PROVIDED INFORMATION:
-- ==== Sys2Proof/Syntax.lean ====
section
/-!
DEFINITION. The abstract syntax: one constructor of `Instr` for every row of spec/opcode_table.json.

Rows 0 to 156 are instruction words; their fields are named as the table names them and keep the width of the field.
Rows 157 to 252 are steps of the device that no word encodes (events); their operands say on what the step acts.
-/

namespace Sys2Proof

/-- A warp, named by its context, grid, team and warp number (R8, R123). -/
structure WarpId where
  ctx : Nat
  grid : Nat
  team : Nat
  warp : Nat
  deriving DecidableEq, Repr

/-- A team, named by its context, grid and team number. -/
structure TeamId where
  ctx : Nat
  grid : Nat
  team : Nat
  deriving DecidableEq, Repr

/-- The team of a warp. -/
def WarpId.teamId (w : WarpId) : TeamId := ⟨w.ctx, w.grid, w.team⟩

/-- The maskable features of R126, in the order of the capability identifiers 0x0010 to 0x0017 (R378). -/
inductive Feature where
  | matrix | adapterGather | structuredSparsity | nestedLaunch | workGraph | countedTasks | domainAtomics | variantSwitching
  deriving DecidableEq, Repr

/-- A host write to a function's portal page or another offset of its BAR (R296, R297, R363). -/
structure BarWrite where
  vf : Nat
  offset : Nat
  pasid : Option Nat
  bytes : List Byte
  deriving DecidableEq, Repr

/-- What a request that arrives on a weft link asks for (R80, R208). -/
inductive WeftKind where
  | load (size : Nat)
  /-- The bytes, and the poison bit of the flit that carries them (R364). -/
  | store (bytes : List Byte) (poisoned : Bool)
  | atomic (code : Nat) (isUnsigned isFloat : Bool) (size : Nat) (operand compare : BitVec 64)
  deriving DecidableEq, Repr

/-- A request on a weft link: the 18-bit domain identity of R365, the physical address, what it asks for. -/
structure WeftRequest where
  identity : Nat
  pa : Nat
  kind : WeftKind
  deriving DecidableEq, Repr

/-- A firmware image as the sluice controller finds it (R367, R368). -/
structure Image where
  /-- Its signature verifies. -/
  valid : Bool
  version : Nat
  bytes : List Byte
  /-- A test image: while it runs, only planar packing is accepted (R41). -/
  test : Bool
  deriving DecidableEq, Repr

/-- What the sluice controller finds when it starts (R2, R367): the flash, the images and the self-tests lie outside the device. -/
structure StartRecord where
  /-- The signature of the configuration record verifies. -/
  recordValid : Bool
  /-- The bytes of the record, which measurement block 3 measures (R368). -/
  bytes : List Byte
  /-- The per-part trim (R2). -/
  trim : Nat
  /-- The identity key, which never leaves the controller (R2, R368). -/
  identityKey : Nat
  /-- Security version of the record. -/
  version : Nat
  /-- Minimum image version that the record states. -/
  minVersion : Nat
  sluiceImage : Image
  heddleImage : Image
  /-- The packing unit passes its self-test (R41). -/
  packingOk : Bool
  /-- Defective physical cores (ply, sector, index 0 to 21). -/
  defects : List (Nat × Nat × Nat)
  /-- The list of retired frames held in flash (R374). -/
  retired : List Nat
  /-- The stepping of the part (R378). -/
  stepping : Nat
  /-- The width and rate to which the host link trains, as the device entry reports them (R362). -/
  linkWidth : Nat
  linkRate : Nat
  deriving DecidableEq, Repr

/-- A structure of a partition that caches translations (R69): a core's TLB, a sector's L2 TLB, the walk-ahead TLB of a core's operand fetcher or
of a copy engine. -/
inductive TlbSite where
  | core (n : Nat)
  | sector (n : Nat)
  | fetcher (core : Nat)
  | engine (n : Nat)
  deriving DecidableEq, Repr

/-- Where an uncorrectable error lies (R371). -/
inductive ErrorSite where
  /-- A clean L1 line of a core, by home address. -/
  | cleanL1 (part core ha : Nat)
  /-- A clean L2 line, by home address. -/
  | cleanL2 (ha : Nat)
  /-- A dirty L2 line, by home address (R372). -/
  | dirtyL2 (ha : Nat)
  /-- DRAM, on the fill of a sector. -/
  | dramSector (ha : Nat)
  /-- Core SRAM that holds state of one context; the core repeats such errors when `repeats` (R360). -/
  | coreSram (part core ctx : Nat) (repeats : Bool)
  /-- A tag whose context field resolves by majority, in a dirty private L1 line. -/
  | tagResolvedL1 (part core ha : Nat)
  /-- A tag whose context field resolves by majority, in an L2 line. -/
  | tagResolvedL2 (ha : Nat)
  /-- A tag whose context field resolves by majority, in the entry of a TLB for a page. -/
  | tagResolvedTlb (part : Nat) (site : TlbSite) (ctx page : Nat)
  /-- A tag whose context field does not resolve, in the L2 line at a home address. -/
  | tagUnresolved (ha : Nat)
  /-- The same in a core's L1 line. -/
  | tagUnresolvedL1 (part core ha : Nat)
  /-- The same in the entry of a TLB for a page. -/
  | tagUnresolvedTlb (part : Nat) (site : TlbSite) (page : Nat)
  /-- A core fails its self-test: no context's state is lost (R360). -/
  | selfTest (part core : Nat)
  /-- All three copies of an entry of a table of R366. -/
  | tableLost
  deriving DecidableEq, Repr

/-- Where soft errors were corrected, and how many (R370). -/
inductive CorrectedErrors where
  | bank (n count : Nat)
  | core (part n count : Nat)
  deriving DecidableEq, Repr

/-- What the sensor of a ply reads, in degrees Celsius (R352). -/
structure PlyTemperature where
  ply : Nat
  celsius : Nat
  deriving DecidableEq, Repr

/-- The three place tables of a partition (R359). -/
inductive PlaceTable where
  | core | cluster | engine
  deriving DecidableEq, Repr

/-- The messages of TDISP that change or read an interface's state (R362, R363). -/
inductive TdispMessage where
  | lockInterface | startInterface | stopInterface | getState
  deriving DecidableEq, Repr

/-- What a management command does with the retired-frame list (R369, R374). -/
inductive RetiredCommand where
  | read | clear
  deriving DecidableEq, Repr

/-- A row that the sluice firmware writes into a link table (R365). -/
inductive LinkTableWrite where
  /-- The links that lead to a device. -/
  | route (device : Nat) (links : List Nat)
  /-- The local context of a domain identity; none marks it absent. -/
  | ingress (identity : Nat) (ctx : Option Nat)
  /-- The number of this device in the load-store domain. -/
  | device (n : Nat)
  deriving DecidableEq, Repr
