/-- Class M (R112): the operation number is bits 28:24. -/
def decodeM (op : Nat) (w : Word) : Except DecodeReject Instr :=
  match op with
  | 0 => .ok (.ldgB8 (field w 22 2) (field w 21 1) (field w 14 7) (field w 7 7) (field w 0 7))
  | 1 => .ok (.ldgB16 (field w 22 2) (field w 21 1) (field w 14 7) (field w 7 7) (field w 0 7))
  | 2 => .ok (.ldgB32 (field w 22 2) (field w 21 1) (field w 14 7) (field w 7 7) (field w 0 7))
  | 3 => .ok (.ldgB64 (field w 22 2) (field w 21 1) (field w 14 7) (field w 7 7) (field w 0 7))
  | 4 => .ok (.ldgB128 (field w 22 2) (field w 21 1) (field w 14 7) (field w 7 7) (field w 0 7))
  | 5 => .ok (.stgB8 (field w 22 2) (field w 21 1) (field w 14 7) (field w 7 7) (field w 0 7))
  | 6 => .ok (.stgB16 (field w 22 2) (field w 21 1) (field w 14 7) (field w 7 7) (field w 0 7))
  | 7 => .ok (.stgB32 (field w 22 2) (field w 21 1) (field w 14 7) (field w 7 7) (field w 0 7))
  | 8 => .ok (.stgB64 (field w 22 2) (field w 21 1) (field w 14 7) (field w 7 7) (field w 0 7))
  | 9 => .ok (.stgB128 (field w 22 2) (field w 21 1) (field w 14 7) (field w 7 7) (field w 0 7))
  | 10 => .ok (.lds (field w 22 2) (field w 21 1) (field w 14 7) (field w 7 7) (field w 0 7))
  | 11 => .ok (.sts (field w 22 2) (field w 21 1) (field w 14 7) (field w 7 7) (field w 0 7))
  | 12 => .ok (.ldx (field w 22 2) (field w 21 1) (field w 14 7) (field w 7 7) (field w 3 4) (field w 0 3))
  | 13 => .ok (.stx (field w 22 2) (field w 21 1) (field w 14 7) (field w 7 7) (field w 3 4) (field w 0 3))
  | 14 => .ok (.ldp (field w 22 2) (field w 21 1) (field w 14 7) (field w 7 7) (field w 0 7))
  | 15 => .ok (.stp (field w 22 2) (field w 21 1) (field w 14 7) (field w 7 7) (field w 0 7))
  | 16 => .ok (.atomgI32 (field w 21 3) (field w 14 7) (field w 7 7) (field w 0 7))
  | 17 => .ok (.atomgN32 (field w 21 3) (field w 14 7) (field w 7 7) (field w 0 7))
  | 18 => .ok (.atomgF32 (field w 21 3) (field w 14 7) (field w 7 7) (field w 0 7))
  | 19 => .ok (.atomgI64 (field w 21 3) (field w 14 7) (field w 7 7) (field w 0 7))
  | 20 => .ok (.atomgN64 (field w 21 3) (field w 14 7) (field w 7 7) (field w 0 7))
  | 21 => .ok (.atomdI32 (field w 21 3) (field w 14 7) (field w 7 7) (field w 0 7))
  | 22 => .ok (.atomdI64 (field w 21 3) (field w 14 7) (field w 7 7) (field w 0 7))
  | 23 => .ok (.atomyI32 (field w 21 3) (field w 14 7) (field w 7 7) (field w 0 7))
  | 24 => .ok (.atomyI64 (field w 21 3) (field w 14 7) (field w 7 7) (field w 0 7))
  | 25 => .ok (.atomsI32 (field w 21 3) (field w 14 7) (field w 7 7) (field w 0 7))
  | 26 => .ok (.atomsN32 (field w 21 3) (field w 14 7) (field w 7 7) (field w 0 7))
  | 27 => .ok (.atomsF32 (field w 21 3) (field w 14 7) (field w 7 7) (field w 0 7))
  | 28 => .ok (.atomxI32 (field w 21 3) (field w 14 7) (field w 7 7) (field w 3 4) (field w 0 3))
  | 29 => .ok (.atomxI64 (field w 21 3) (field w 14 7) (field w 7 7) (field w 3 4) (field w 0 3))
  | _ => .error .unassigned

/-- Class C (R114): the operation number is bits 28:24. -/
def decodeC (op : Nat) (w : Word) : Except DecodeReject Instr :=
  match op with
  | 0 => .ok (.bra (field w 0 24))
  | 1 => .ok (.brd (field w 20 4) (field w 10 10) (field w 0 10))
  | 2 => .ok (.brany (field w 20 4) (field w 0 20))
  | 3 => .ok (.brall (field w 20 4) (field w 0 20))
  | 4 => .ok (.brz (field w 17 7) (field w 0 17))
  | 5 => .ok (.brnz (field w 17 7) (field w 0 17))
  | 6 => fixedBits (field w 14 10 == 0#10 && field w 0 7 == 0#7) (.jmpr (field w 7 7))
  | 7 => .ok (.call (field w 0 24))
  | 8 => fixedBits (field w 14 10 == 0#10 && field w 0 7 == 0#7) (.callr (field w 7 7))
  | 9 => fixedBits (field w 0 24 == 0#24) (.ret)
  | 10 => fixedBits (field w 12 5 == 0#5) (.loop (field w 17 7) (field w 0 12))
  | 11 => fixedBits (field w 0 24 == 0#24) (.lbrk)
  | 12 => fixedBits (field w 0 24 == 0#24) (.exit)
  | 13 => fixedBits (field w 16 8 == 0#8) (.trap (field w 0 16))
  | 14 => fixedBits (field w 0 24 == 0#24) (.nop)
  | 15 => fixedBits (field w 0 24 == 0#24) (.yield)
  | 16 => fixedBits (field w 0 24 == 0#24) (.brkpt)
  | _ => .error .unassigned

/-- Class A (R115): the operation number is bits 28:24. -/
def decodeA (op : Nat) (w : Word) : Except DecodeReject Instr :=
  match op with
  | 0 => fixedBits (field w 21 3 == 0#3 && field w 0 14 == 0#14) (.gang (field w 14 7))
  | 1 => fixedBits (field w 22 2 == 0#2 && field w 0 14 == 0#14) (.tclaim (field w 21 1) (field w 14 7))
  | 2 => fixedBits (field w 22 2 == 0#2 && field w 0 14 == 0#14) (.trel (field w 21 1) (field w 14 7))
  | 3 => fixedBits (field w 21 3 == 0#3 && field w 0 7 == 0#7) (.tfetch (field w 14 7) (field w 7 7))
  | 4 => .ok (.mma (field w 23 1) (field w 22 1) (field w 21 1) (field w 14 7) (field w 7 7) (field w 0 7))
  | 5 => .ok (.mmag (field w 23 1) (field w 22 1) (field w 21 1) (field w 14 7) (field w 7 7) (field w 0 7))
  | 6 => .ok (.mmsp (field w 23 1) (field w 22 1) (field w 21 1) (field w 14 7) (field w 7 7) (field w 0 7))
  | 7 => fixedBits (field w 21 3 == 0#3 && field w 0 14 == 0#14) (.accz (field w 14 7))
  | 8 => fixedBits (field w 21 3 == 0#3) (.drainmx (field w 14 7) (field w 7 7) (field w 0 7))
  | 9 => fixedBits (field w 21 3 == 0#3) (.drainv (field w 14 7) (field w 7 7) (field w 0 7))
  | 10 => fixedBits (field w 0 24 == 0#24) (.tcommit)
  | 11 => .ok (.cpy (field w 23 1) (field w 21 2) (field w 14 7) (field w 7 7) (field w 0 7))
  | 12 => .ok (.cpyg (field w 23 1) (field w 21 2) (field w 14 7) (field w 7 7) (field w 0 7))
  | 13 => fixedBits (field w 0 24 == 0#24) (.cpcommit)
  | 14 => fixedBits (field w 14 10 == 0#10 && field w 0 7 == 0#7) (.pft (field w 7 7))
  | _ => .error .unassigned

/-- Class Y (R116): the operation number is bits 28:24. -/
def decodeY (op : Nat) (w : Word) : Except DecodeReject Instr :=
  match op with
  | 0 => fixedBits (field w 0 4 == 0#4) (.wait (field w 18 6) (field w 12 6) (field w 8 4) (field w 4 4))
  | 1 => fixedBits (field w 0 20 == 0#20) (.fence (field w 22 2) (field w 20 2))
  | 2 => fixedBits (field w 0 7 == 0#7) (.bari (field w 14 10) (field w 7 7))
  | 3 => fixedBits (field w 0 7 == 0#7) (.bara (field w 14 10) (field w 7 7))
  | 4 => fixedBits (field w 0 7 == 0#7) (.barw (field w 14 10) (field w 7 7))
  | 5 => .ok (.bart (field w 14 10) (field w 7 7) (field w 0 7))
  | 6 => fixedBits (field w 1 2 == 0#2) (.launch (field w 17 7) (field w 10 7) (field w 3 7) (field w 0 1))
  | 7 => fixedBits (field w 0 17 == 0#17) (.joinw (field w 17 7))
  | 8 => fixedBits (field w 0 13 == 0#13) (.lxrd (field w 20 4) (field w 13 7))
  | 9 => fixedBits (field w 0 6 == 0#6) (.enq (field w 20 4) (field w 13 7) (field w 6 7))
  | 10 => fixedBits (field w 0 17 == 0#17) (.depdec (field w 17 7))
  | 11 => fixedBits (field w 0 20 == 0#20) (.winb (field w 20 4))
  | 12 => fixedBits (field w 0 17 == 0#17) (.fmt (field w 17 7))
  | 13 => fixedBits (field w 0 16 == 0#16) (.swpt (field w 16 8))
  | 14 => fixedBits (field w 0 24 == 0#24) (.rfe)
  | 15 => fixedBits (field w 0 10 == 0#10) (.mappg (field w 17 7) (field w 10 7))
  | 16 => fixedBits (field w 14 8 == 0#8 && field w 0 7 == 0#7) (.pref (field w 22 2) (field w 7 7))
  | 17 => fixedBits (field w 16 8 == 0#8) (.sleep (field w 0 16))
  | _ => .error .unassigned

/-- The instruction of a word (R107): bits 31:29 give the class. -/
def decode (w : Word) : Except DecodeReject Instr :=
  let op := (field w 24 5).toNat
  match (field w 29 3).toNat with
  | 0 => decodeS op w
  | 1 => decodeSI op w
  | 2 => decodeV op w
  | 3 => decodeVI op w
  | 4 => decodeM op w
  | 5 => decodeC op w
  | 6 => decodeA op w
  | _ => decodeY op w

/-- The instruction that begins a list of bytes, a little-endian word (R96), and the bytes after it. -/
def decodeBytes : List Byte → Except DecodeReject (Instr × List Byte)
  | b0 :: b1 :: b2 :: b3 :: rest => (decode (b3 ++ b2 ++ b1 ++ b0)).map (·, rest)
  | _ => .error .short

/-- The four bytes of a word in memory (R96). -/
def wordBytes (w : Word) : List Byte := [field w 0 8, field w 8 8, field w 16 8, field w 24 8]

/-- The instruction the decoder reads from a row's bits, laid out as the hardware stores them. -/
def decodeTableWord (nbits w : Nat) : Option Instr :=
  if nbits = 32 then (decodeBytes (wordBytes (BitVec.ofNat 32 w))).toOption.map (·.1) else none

WORK TO COMPLETE:
Copy each line of the listing above that includes the word "decodeM".

TASK SOLUTION:
def decodeM (op : Nat) (w : Word) : Except DecodeReject Instr :=
  | 4 => decodeM op w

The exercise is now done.